#### WHAT YOU ARE ASKED TO DO
Return exactly the lines of the records below, starting at the line that contains "structure RxKey where" and ending at the line that contains "w0.bit 31 &&", with both of those lines kept.

#### RECORD EXTRACTS
-- ==== Sys2Proof/Machine/Net.lean ====
section
/-! DEFINITION. The network ports and their flows, and the Sieve for outgoing messages (R317, R387 to R395). -/

namespace Sys2Proof.Machine

/-- The NET part changed. -/
def Mach.onNet (m : Mach) (f : NetState → NetState) : Mach := { m with net := f m.net }

/-- A port's queues. -/
def Mach.port (m : Mach) (p : Nat) : NetPort := nth m.net.ports p

/-- A NET interrupt, in both lanes alike (R395). -/
def Mach.netIrq (m : Mach) (bit : Nat) : Mach := m.orr Reg.NET_IRQ_STAT (2 ^ bit)

/-- Port p is enabled and boot has ended (R391, R394). -/
def Mach.portOn (m : Mach) (p : Nat) : Bool :=
  m.pwr.booted && (m.bit (Reg.NET_P_CFG p) 31 || (p == 0 && m.bit Reg.IMG_STATUS 27))

/-- The words of a flow (R394). -/
def Mach.flow (m : Mach) (f : Nat) : Word := m.rd (Reg.NET_FLOW_W0 f)

/-- The port of a flow. -/
def Mach.flowPort (m : Mach) (f : Nat) : Nat := (m.flow f).bits 25 23

/-- Flow `f` is an enabled transmit flow. -/
def Mach.txFlow (m : Mach) (f : Nat) : Bool := (m.flow f).bit 31 && (m.flow f).bit 30

/-! ### Latching a group (R13) -/

/-- R13: a reader's snapshot of a group replaced by these values; zero values are not listed. -/
def Mach.latch (m : Mach) (who lead : Nat) (vals : List (Nat × Word)) : Mach :=
  let rest := m.snaps.filter fun s => !(s.1 == who && s.2.1 == lead)
  { m with snaps := rest ++ (vals.filter fun v => v.2 != 0#32).map fun v => (who, lead, v.1, v.2) }

/-- R13: what a member reads as for a reader. -/
def Mach.latched (m : Mach) (who lead a : Nat) : Word :=
  match m.snaps.find? fun s => s.1 == who && s.2.1 == lead && s.2.2.1 == a with
  | some s => s.2.2.2
  | none => 0#32

/-! ### Transmission (R390) -/

/-- The longest payload of a port: 1,518 bytes without FCS on Ethernet (R387), 64 on a CAN FD port, 8 on classical CAN. -/
def Mach.portMax (m : Mach) (p : Nat) : Nat := if p < 3 then 1518 else if m.bit (Reg.NET_P_CFG p) 29 then 64 else 8

/-- R390: a message into the queue of its port, at most 32; a full queue discards it with 0x4C04. -/
def Mach.netQueue (m : Mach) (msg : TxMsg) : Mach :=
  let p := m.flowPort msg.flow
  if (m.port p).queue.length < 32 then
    m.onNet fun n => { n with ports := upd n.ports p fun x => { x with queue := x.queue ++ [msg] } }
  else (m.raise 0x4C04 0).netIrq 4

/-- R390: a refused transmission. -/
def Mach.txRefused (m : Mach) (l : Lane) : Mach := (m.raise 0x4C07 0 0xFF [] l.origin).netIrq 4

/-- R390, R302: a message of background code through a ring of port 3; whether it was sent. In paired arrangement the standby
lane's is ignored and counted. -/
def Mach.netBackground (m : Mach) (l : Lane) (param : Nat) (bytes : List Nat) : Bool × Mach :=
  let f := param % 64
  if m.portMax (m.flowPort f) < bytes.length || !m.txFlow f then (false, m.txRefused l)
  else if m.pairedLive && m.active != l then (true, m.incMod Reg.LANE_NETSTAT 15 0)
  else if m.admitted l then (true, m.netQueue ⟨f, bytes, m.seq, 0⟩)
  else (true, m.incMod Reg.LANE_NETSTAT 15 0)

/-- The bytes of a transmit slot. -/
def Mach.txSlot (m : Mach) (l : Lane) (s len : Nat) : List Nat :=
  ((List.range 16).flatMap fun w => leBytes 4 (m.rd (Reg.NET_L_TXBUF l.ix (16 * s + w))).toNat).take len

/-- R390: a write of NET_L_TXCMD; the message is a copy on its way to the Sieve, keyed by flow, tick and order. -/
def Mach.txCommand (m : Mach) (l : Lane) (v : Word) : Mach :=
  let used := m.fld (Reg.NET_L_TXSTAT l.ix) 2 0
  let f := v.bits 12 7
  if !v.bit 31 then m
  else if 64 < v.bits 6 0 then m.badValue (.lane l) (Reg.NET_L_TXCMD l.ix)
  else if !m.inTick l || 4 ≤ used || !m.txFlow f then m.txRefused l
  else
    let msg : TxMsg := ⟨f, m.txSlot l (v.bits 14 13) (v.bits 6 0), m.seq, used⟩
    let m := m.setFld (Reg.NET_L_TXSTAT l.ix) 2 0 (used + 1)
    let m := m.onLane l fun s => { s with msgs := s.msgs ++ [msg] }
    m.onNet fun n => { n with copies := n.copies ++ [(l, msg)] }

/-! ### The Sieve of outgoing messages (R317) -/

/-- A disagreement of the tick (R321); it spoils the checkpoints being copied (R310). -/
def Mach.dispute (m : Mach) (d : Dispute) : Mach :=
  (m.onLb fun b => { b with disputes := b.disputes ++ [d] }).onLanes fun _ s => { s with ckptSpoilt := true }

/-- R317: two copies carry one key. -/
def TxMsg.sameKey (x y : TxMsg) : Bool := x.flow == y.flow && x.tick == y.tick && x.order == y.order

/-- R317: a copy of a lane: sent, held for the other lane's, or compared with it. -/
def Mach.sieveMessage (m : Mach) (l : Lane) (msg : TxMsg) : Mach :=
  if !m.admitted l then m
  else if !m.pairJudged then m.netQueue msg
  else match m.net.held.find? fun h => h.msg.sameKey msg && h.lane != l with
    | some h =>
      if h.msg.data = msg.data then
        let m := m.onNet fun n => { n with held := n.held.filter fun x => !(x.msg.sameKey msg) }
        (if h.sent then m else m.netQueue msg).incMod Reg.LANE_NETSTAT 31 16
      else (m.onNet fun n => { n with held := n.held ++ [⟨msg, l, h.sent⟩] }).dispute .message
    | none =>
      let first := !(m.flow msg.flow).bit 28
      let m := if first then m.netQueue msg else m
      m.onNet fun n => { n with held := n.held ++ [⟨msg, l, first⟩] }

/-- R317: at a cutoff, the copies of the tick before that still wait: each is a missing copy. -/
def Mach.overdue (m : Mach) : List HeldMsg := m.net.held.filter fun h => decide (h.msg.tick < m.seq)

/-- R317, R321: after the judgement, two copies that differ and the copies overdue leave; one not yet sent goes out unless its
lane is wrong, and of two that differ only that of a lane found right. -/
def Mach.releaseHeld (m : Mach) : Mach :=
  let clash (h : HeldMsg) := m.net.held.any fun x => x.msg.sameKey h.msg && x.lane != h.lane
  let late (h : HeldMsg) := decide (h.msg.tick < m.seq)
  let wrong (l : Lane) := (m.lanes.get l).wrong
  let go := m.net.held.filter fun h => (clash h && wrong h.lane.other && !wrong h.lane) || (!clash h && late h && !wrong h.lane)
  let m := m.onNet fun n => { n with held := n.held.filter fun h => !clash h && !late h }
  forL go (fun h m => if h.sent then m else m.netQueue h.msg) m

/-! ### Reception (R388, R389) -/

/-- What a received frame is matched by: EtherType and VLAN ID, or the CAN identifier with its 29-bit flag. -/
structure RxKey where
  etype : Nat
  vid : Option Nat
  ide : Bool
  id : Nat
  deriving DecidableEq, Repr, Inhabited

/-- R388, R394: flow `f` takes a frame of port `p`. -/
def Mach.flowMatches (m : Mach) (p f : Nat) (k : RxKey) : Bool :=
  let w0 := m.flow f
  let w1 := m.rd (Reg.NET_FLOW_W1 f)
  let shift := 8 * w1.bits 30 29
  w0.bit 31 && !w0.bit 30 && w0.bits 25 23 == p &&
    (if p < 3 then w0.bits 15 0 == k.etype && (w1.bits 31 20 == 0xFFF || some (w1.bits 31 20) == k.vid)
     else w1.bit 31 == k.ide && w1.bits 28 0 >>> shift == k.id >>> shift)

/-- R387: the destination address is one that the port accepts; CAN frames carry none. -/
def Mach.macAccepts (m : Mach) (p : Nat) (payload : List Nat) : Bool :=
  let d := payload.take 6
  if 3 ≤ p then true
  else if d = List.replicate 6 0xFF then true
  else if d.headD 0 % 2 = 1 then m.bit (Reg.NET_P_CFG p) 28
  else d == leBytes 4 (m.rd (Reg.NET_P_MACLO p)).toNat ++ leBytes 2 (m.fld (Reg.NET_P_MACHI p) 15 0)

/-- R389: the stream record of a frame. -/
def rxRecord (stamp p f : Nat) (k : RxKey) (fdf brs esi : Bool) (payload : List Nat) : List Nat :=
  let id := if 3 ≤ p then k.id + 2 ^ 31 * k.ide.toNat else 0
  leBytes 8 stamp ++ leBytes 4 id ++ leBytes 2 payload.length ++
    [f, p + 8 * fdf.toNat + 16 * brs.toNat + 32 * esi.toNat] ++ payload

/-- An input whose arrival stamp is not this instant (R388). -/
def Mach.accedeStamped (m : Mach) (stamp : Nat) (i : AsyncIn) : Mach :=
  let now := m.time.t
  ((m.onTime fun t => { t with t := stamp }).accede i).onTime fun t => { t with t := now }

/-- R388: a received frame: to the safety processor, accessioned, to the rings of the admitted lanes, or discarded. -/
def Mach.receive (m : Mach) (p stamp : Nat) (k : RxKey) (fdf brs esi : Bool) (payload : List Nat) : Mach :=
  let drop (m : Mach) := m.incSat (Reg.NET_P_CNT p) 15 0
  let ok (m : Mach) := m.incMod (Reg.NET_P_CNT p) 31 16
  match (List.range 64).find? fun f => m.flowMatches p f k with
  | none => drop m
  | some f =>
    let w0 := m.flow f
    if w0.bit 27 then ok (m.onNet fun n => { n with safetyInbox := n.safetyInbox ++ [(f, payload)] })
    else if w0.bit 29 && decide (64 < payload.length) then drop ((m.raise 0x4C03 0).netIrq 1)
    else
      let m := if w0.bit 29 then m.accedeStamped stamp ⟨5, f, 0, 0, payload.length, payload⟩ else m
      let rings := [Lane.a, .b].filter fun l => m.admitted l && m.fld (Reg.DMA_R_CFG l.ix (w0.bits 19 16)) 27 25 == 2
      let rec_ := rxRecord stamp p f k fdf brs esi payload
      ok (m.onOffers fun x => x ++ rings.map fun l => ⟨l, w0.bits 19 16, 2, rec_⟩)

/-! ### The NET rows -/

/-- OUTGOING_MESSAGE_SIEVE (R317): the oldest copy of a lane reaches the Sieve. -/
def execOutgoingMessageSieve (cyc : Nat) (lane : Lane) (s : State) : Host.Outcome State Fault Refusal :=
  run s cyc fun m =>
    match m.net.copies.find? fun c => c.1 == lane with
    | some c => ((m.onNet fun n => { n with copies := n.copies.erase c })).sieveMessage lane c.2
    | none => m

/-- FRAME_RECEIVE (R388): `ago` is how long before this instant the frame's timestamp point lay, in units of R376. -/
def execFrameReceive (cyc : Nat) (p : Fin 7) (ago : Nat) (etype : Nat) (vid : Option Nat) (ide : Bool) (id : Nat) (fdf : Bool)
    (brs : Bool) (esi : Bool) (payload : List Nat) (s : State) : Host.Outcome State Fault Refusal :=
  run s cyc fun m =>
    if m.portOn p && m.mode != .sleep && m.macAccepts p payload then
      m.receive p (m.now - ago) ⟨etype, vid, ide, id⟩ fdf brs esi payload
    else m

/-- TICK_MESSAGE_SEND (R390). -/
def execTickMessageSend (cyc : Nat) (who : Writer) (lane : Lane) (value : Word) (s : State) : Host.Outcome State Fault Refusal :=
  run s cyc fun m => m.ownCopy who lane (Reg.NET_L_TXCMD lane.ix) fun m => m.txCommand lane value

/-- The first of the messages with the greatest PRIO (R387). -/
def bestMsg (prio : TxMsg → Nat) : List TxMsg → Option TxMsg
  | [] => none
  | x :: t => match bestMsg prio t with
    | some y => if prio x < prio y then some y else some x
    | none => some x

/-- R390: the message sent next on a port, with the port's queue after it. -/
def Mach.transmit (m : Mach) (p : Nat) (stamp : Nat) : Mach :=
  match bestMsg (fun x => (m.flow x.flow).bits 22 20) (m.port p).queue with
  | none => m
  | some x =>
    let count := (nth m.net.flowCount x.flow + 1) % 2 ^ 16
    let m := m.onNet fun n => { n with
      flowCount := upd n.flowCount x.flow fun _ => count,
      ports := upd n.ports p fun q => { q with queue := q.queue.erase x } }
    if (m.flow x.flow).bit 26 then
      (m.onNet fun n => { n with ports := upd n.ports p fun q =>
        let t := q.txts ++ [(x.flow, count, stamp)]
        { q with txts := t.drop (t.length - 16) } }).netIrq 2
    else m

/-- FRAME_TRANSMIT (R390): `ago` as in FRAME_RECEIVE. -/
def execFrameTransmit (cyc : Nat) (p : Fin 7) (ago : Nat) (s : State) : Host.Outcome State Fault Refusal :=
  run s cyc fun m => if m.portOn p && (m.mode != .sleep || m.bit Reg.IMG_STATUS 27) then m.transmit p (m.now - ago) else m

/-- R394: NET_P_TXTS_INFO read by `who`: the group is latched and the oldest entry leaves the FIFO. -/
def Mach.stampRead (m : Mach) (who p : Nat) : Mach :=
  let e := (m.port p).txts.head?
  let info := match e with
    | some t => BitVec.ofNat 32 (2 ^ 31 + t.1 * 2 ^ 16 + t.2.1)
    | none => 0#32
  let ts := match e with
    | some t => t.2.2
    | none => 0
  let lo := BitVec.ofNat 32 ts
  let hi := BitVec.ofNat 32 (ts / 2 ^ 32)
  let a := Reg.NET_P_TXTS_INFO p
  let m := m.latch who a [(a, info), (Reg.NET_P_TXTS_LO p, lo), (Reg.NET_P_TXTS_HI p, hi)]
  let m := m.onNet fun n => { n with ports := upd n.ports p fun q => { q with txts := q.txts.drop 1 } }
  m.say (.data info)

/-- TRANSMIT_STAMP_READ (R394). -/
def execTransmitStampRead (cyc : Nat) (who : Writer) (p : Fin 7) (s : State) : Host.Outcome State Fault Refusal :=
  run s cyc fun m => m.stampRead who.ix p

/-- LINK_STATE_CHANGE (R394, R396): an Ethernet link. -/
def execLinkStateChange (cyc : Nat) (p : Fin 3) (up : Bool) (s : State) : Host.Outcome State Fault Refusal :=
  run s cyc fun m =>
    if !m.portOn p then m
    else
      let m := (m.setBit Reg.NET_STATUS (8 + p) up).setFld (Reg.NET_P_STAT p) 1 0 (if up then 0 else 3)
      (if up then m.raise 0x4C02 0 else m.raise 0x4C01 1 0xFF [p]).netIrq 0

/-- CAN_ERROR_STATE_CHANGE (R387, R394, R396): 0 active, 1 passive, 2 bus-off. -/
def execCanErrorStateChange (cyc : Nat) (c : Fin 4) (st : Fin 3) (tec : BitVec 8) (rec_ : BitVec 8) (s : State) :
    Host.Outcome State Fault Refusal :=
  run s cyc fun m =>
    let p := 3 + c.val
    if !m.portOn p then m
    else
      let m := ((m.setFld (Reg.NET_P_STAT p) 31 24 tec.toNat).setFld (Reg.NET_P_STAT p) 23 16 rec_.toNat).setFld
        (Reg.NET_P_STAT p) 1 0 st
      let m := m.setBit Reg.NET_STATUS (8 + p) (st.val == 0)
      if st.val = 1 then (m.raise 0x4C05 1).netIrq 3
      else if st.val = 2 then (m.raise 0x4C06 1).netIrq 3
      else m

/-- PLCA_BEACON_LOST (R396): no beacon on port 2 for 10 ms. -/
def execPlcaBeaconLost (cyc : Nat) (s : State) : Host.Outcome State Fault Refusal :=
  run s cyc fun m =>
    if m.portOn 2 && m.bit (Reg.NET_P_CFG 2) 27 then (m.raise 0x4C08 1).netIrq 5 else m

end Sys2Proof.Machine
end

#### REPLY TO THE EXERCISE
structure RxKey where
  etype : Nat
  vid : Option Nat
  ide : Bool
  id : Nat
  deriving DecidableEq, Repr, Inhabited

/-- R388, R394: flow `f` takes a frame of port `p`. -/
def Mach.flowMatches (m : Mach) (p f : Nat) (k : RxKey) : Bool :=
  let w0 := m.flow f
  let w1 := m.rd (Reg.NET_FLOW_W1 f)
  let shift := 8 * w1.bits 30 29
  w0.bit 31 && !w0.bit 30 && w0.bits 25 23 == p &&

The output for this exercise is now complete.